Before the board went into the executive session, state Sen. Joyce Elliott, D-Little Rock, urged the board to select a superintendent candidate who openly acknowledges the importance of equity in developing a world class school system.

She said she favored one of the two finalists over the other after going through their background information and comments, but she didn't publicly name her preferred candidate.

"There is no need for repeating mediocrity," Elliott told the board, adding later that the Little Rock community at large must be willing to move away from racial and economic separation and segregation "so that everybody can benefit from the systems that other people are enjoying."

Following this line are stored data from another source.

-- ==== Sys2Proof/Laws/State.lean ====
section
/-! SUPPORT. What each named update does to each field of State: one lemma a field, so that no proof
unfolds a record update. -/
namespace Sys2Proof.Machine

@[simp] theorem respond_cfg (r : BusResponse) (s : State) : (respond r s).cfg = s.cfg := rfl
@[simp] theorem respond_regs (r : BusResponse) (s : State) : (respond r s).regs = s.regs := rfl
@[simp] theorem respond_done (r : BusResponse) (s : State) : (respond r s).done = s.done := rfl
@[simp] theorem respond_fault (r : BusResponse) (s : State) : (respond r s).fault = s.fault := rfl
@[simp] theorem respond_faultCode (r : BusResponse) (s : State) : (respond r s).faultCode = s.faultCode := rfl
@[simp] theorem respond_irqEnable (r : BusResponse) (s : State) : (respond r s).irqEnable = s.irqEnable := rfl
@[simp] theorem respond_loLatch (r : BusResponse) (s : State) : (respond r s).loLatch = s.loLatch := rfl
@[simp] theorem respond_vqFaultCount (r : BusResponse) (s : State) : (respond r s).vqFaultCount = s.vqFaultCount := rfl
@[simp] theorem respond_fifo (r : BusResponse) (s : State) : (respond r s).fifo = s.fifo := rfl
@[simp] theorem respond_lock (r : BusResponse) (s : State) : (respond r s).lock = s.lock := rfl
@[simp] theorem respond_inflight (r : BusResponse) (s : State) : (respond r s).inflight = s.inflight := rfl
@[simp] theorem respond_vram (r : BusResponse) (s : State) : (respond r s).vram = s.vram := rfl
@[simp] theorem respond_vio (r : BusResponse) (s : State) : (respond r s).vio = s.vio := rfl
@[simp] theorem respond_q0 (r : BusResponse) (s : State) : (respond r s).q0 = s.q0 := rfl
@[simp] theorem respond_q1 (r : BusResponse) (s : State) : (respond r s).q1 = s.q1 := rfl
@[simp] theorem respond_vqp (r : BusResponse) (s : State) : (respond r s).vqp = s.vqp := rfl
@[simp] theorem respond_resources (r : BusResponse) (s : State) : (respond r s).resources = s.resources := rfl
@[simp] theorem respond_scanout (r : BusResponse) (s : State) : (respond r s).scanout = s.scanout := rfl
@[simp] theorem respond_out (r : BusResponse) (s : State) : (respond r s).out = s.out := rfl
@[simp] theorem respond_guest (r : BusResponse) (s : State) : (respond r s).guest = s.guest := rfl
@[simp] theorem respond_hostOps (r : BusResponse) (s : State) : (respond r s).hostOps = s.hostOps := rfl
@[simp] theorem respond_bus (r : BusResponse) (s : State) : (respond r s).bus = r := rfl
@[simp] theorem respond_hostRead (r : BusResponse) (s : State) : (respond r s).hostRead = s.hostRead := rfl
@[simp] theorem respond_display (r : BusResponse) (s : State) : (respond r s).display = s.display := rfl
@[simp] theorem respond_sched (r : BusResponse) (s : State) : (respond r s).sched = s.sched := rfl
@[simp] theorem respond_tick (r : BusResponse) (s : State) : (respond r s).tick = s.tick := rfl
@[simp] theorem respond_draws (r : BusResponse) (s : State) : (respond r s).draws = s.draws := rfl
@[simp] theorem respond_epoch (r : BusResponse) (s : State) : (respond r s).epoch = s.epoch := rfl
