-- ==== Sys2Proof/Laws/Agents.lean ====
section
/-! SUPPORT. What each agent's turn can do: one inversion lemma an agent, and one for a step. -/
namespace Sys2Proof.Machine

/-! ### Host -/

/-- A turn of the host. -/
inductive HostEffect (s : State) : State → Prop where
  | idle (h : s.hostOps = []) : HostEffect s s
  | access (a : BusAccess) (rest : List HostOp) (h : s.hostOps = .access a :: rest) (r : BusResponse)
      (u : State) (hu : AccessEffect { s with hostOps := rest } u) : HostEffect s (respond r u)
  | answer (op : HostOp) (rest : List HostOp) (h : s.hostOps = op :: rest) (r : BusResponse) :
      HostEffect s (respond r { s with hostOps := rest })
  | vram (a n : Nat) (data : Word32) (rest : List HostOp) (h : s.hostOps = .vramWrite a n data :: rest)
      (hv : a + n ≤ s.cfg.vramSize) :
      HostEffect s
        (respond .ok (taintAll a n (vramStore { s with hostOps := rest } a (leBytes n data.toNat))))
  | read (a : Word64) (n : Nat) (rest : List HostOp) (h : s.hostOps = .guestRead a n :: rest)
      (bytes : List Byte) : HostEffect s { s with hostOps := rest, hostRead := bytes }
  | guest (a : Word64) (bytes : List Byte) (rest : List HostOp)
      (h : s.hostOps = .guestWrite a bytes :: rest) :
      HostEffect s (guestStore a.toNat (bytes.take (2 ^ 64 - a.toNat)) { s with hostOps := rest })

theorem hostStep_effect (s : State) : ∃ t, hostStep s = .next t ∧ HostEffect s t := by
  unfold hostStep
  split
  · next h => exact ⟨_, rfl, .idle h⟩
  · next op rest h =>
    cases op with
    | access a =>
      dsimp only [accessStep, fetchAccess]
      split
      · next i hd =>
        obtain ⟨r, u, e, hu⟩ := exec_access i { s with hostOps := rest } (source_of_access a i hd)
        exact ⟨_, e, .access a rest h r u hu⟩
      all_goals exact ⟨_, rfl, .answer _ rest h _⟩
    | vramRead a n =>
      obtain ⟨r, e⟩ := windowRead_cases a n { s with hostOps := rest }
      exact ⟨_, rfl, e ▸ .answer _ rest h r⟩
    | vramWrite a n d =>
      rcases windowWrite_cases a n d { s with hostOps := rest } with ⟨e, he⟩ | ⟨hv, _, _, he⟩
      · exact ⟨_, rfl, he ▸ .answer _ rest h _⟩
      · exact ⟨_, rfl, he ▸ .vram a n d rest h hv⟩
    | guestRead a n => exact ⟨_, rfl, .read a n rest h _⟩
    | guestWrite a bytes => exact ⟨_, rfl, .guest a bytes rest h⟩

/-! ### Pipeline -/

/-- A turn of Parse. -/
inductive ParseEffect (s : State) : State → Prop where
  | idle (h : parseEnabled s = false) : ParseEffect s s
  | invalid (h : parseEnabled s = true) (hd : ∀ i, decode (fetchCommand s) ≠ .instr i) :
      ParseEffect s (raiseFault codeInvalidOpcode (popFifo s))
  | command (h : parseEnabled s = true) (t : State) (ht : CommandEffect s t) : ParseEffect s t

theorem fetchCommand_eq (s : State) : ∃ w, fetchCommand s = .command w := by
  unfold fetchCommand
  split <;> exact ⟨_, rfl⟩

theorem parseEnabled_iff (s : State) :
    parseEnabled s = true ↔ s.fifo ≠ [] ∧ s.inflight.length < s.cfg.pipeDepth := by
  simp [parseEnabled]

theorem parseStep_effect (s : State) : ∃ t, parseStep s = .next t ∧ ParseEffect s t := by
  unfold parseStep
  split
  · next h =>
    split
    · next i hd =>
      obtain ⟨w, hw⟩ := fetchCommand_eq s
      obtain ⟨t, e, ht⟩ := exec_command i s (source_of_command w i (hw ▸ hd))
      exact ⟨t, e, .command h t ht⟩
    all_goals next hd => exact ⟨_, rfl, .invalid h (by intro i; rw [hd]; exact fun e => by cases e)⟩
  · next h => exact ⟨_, rfl, .idle (by simpa using h)⟩

/-- A turn of the head of the in-flight list. -/
inductive HeadEffect (s : State) : State → Prop where
  | idle (h : s.inflight = []) : HeadEffect s s
  | skip (op : Operation) (rest : List Operation) (h : s.inflight = op :: rest) (hk : op.kind ≠ .eol)
      (hn : op.k < pixelCount op.snap) (draws : Nat) :
      HeadEffect s { s with inflight := nextPixel op :: rest, draws := draws }
  | write (op : Operation) (rest : List Operation) (h : s.inflight = op :: rest) (hk : op.kind ≠ .eol)
      (hn : op.k < pixelCount op.snap)
      (hv : dstAddr op.snap op.k + bytesPerPixel op.snap.pixelFmt ≤ s.cfg.vramSize) (out : Word32)
      (draws : Nat) : HeadEffect s (writePixel op rest out draws s)
  | retireEol (op : Operation) (rest : List Operation) (h : s.inflight = op :: rest)
      (hk : op.kind = .eol) : HeadEffect s (retireEol rest s)
  | retireDraw (op : Operation) (rest : List Operation) (h : s.inflight = op :: rest)
      (hk : op.kind ≠ .eol) (hn : pixelCount op.snap ≤ op.k) : HeadEffect s (retireDraw rest s)

theorem headStep_effect (s t : State) (e : headStep s = .next t) : HeadEffect s t := by
  unfold headStep at e
  split at e
  · next h => cases e; exact .idle h
  · next op rest h =>
    split at e
    · next hk => cases e; exact .retireEol op rest h hk
    · next hk =>
      split at e
      · next hn =>
        unfold pixelStep at e
        split at e
        · next hv =>
          simp only [pixelInVram, vramInRange, Bool.and_eq_true, decide_eq_true_eq] at hv
          dsimp only at e
          split at e
          · cases e; exact .skip op rest h hk hn _
          · cases e; exact .write op rest h hk hn hv.1 _ _
        · cases e
      · next hn => cases e; exact .retireDraw op rest h hk (by omega)

/-! ### Virtqueue processor -/

/-- Whether the processor is in one of the three phases of a group's push. -/
def atArbiter (p : Phase) : Bool := p == .acquire || p == .push || p == .release

/-- Where the processor writes guest memory in one step: `n` bytes from `a` (45_virtqueue.md R308, R309,
R310); of a write in parts, one byte at the address it has reached. -/
def guestWriteAt (s : State) (a n : Nat) : Prop :=
  (s.vqp.phase = .respond ∧ segAddr (writableSegs s.vqp.chain) s.vqp.written = some a ∧ n ≤ 1) ∨
  (s.vqp.phase = .usedElem ∧ (s.vqp.dma = [] → a = usedSlotAddr (servedQueue s) ∧ n ≤ 8) ∧
    (s.vqp.dma ≠ [] → a = s.vqp.dmaAddr ∧ n ≤ 1)) ∨
  (s.vqp.phase = .usedIdx ∧ (s.vqp.dma = [] → a = (servedQueue s).deviceAddr.toNat + 2 ∧ n ≤ 2) ∧
    (s.vqp.dma ≠ [] → a = s.vqp.dmaAddr ∧ n ≤ 1))
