-- ==== Sys2Proof/Tests/Slice0.lean ====
section
/-! SUPPORT. Tests of the model against words and vectors of the spec, and a witness for the hypotheses
of each obligation. A state is `bench` with a few fields changed; the parameters are small so that each
step is cheap to check, and every byte a test reads is listed. -/

namespace Sys2Proof.Tests

open Sys2Proof Sys2Proof.Machine

/-! ### The bench -/

/-- Small parameters that meet the constraints of 00_scope.md R7. -/
def benchParams : Params where
  fifoDepth := 4
  pipeDepth := 2
  vramSize := 0x1000
  stagingSize := 0x400
  resHeapBase := 0
  allocAlign := 256
  maxResources := 4
  maxResW := 16
  maxResH := 16
  maxBackingEntries := 8
  displayW := 4
  displayH := 2
  queueNumMax := 8
  vendorId := 0x1AF4
  guestRegions := [{ base := 0, size := 0x10000, widths := [1, 2, 4, 8] }]

/-- The machine after reset, with the small parameters. -/
def bench : State := { State.reset with cfg := benchParams }

/-- A FIFO entry of the legacy path. -/
def leg (w : Word64) : FifoEntry := { word := w, producer := .legacy }

/-- A FIFO entry of the translator. -/
def virt (w : Word64) : FifoEntry := { word := w, producer := .virtio }

/-- The bench with one legacy word queued. -/
def queued (w : Word64) : State := { bench with fifo := [leg w] }

/-- The bench with an operation of the legacy path in flight. -/
def flying (kind : OpKind) (g : Regs) : State :=
  { bench with inflight := [{ kind, producer := .legacy, snap := g, k := 0, tainted := [] }] }

/-- The bench with the processor in a phase. -/
def serving (v : Vqp) : State := { bench with vqp := v }

/-- The bench with the host's turn on one operation. -/
def hostTurn (op : HostOp) (s : State) : State := { s with hostOps := [op], sched := [.agent .host] }

/-- The state of a completed step; reset when the step stopped. -/
def after (o : Host.Outcome State Fault Refusal) : State :=
  match o with
  | .next s => s
  | .fault _ => State.reset
  | .refused _ => State.reset

/-- A header with flags 1 (FENCE) and fence 9, as vector V136 has it. -/
def fenced : CtrlHdr := { flags := 1, fenceId := 9, ctxId := 0, ringIdx := 0, padding := 0 }

/-- The 24 header bytes of a request of type `lo`, `hi` with that header (30_encoding.md R116). -/
def head24 (lo hi : Byte) : List Byte :=
  [lo, hi, 0, 0, 1, 0, 0, 0, 9, 0, 0, 0, 0, 0, 0, 0, 0, 0, 0, 0, 0, 0, 0, 0]

/-! ### Well-formedness -/

theorem test_wellFormed_attach_refused :
    WellFormed (.cmdResourceAttachBacking fenced 1 0 [{ addr := 0, length := 0 }]) = false := by decide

Elliott was the only person to address the board during the public comment period Tuesday night.

Wright at a public forum in Little Rock last week was asked about diversity, equity and inclusion.

"I'm a firm believer in doing whatever we need to do to support the needs that our kids and our students have," Wright responded. "Everybody may not get the same thing, but everybody will get what they need."

Wright also said that families must feel a sense of belonging to a school or a district will lose enrollment.

"We have to create a culture within our schools so that every student feels they have a connection with somebody," he said.

Board members had no comments about the candidates before or after the vote Tuesday. Adams, however, expressed gratitude to all the applicants for the job, to the search firm that is assisting in the process and to participants in the district and community.

Board member Sandrekkia Morning also offered thanks to people who met with the candidates last week -- especially students who she said had better questions than the adults.

BWP & Associates of Libertyville, Ill., is the executive search firm that is assisting the board in finding a replacement. The firm recommended five applicants for board interviews.

The board on March 16 selected four to interview online: Wright, Thomas, Lloyd D. Jackson, who is an assistant superintendent of school leadership in the Kansas City, Mo., and Stephanie N. Jones, who works in the Chicago school district as the chief officer for the Office of Diverse Learner Supports and Services.

After the online interviews, the board invited Thomas and Wright to visit Little Rock for in-person interviews with the School Board.

During those separate on-site visits last week, the two candidates toured some schools and met with focus groups of district employees, students, parents, business people, civic groups. Each candidate also introduced himself and answered questions from the audience at forums open to the general public.

The School Board asked participants in the focus groups and forums to complete evaluations of the candidates. The evaluations were based on the qualities and characteristics that board members and the community members said earlier this year that they would like to see in a new superintendent.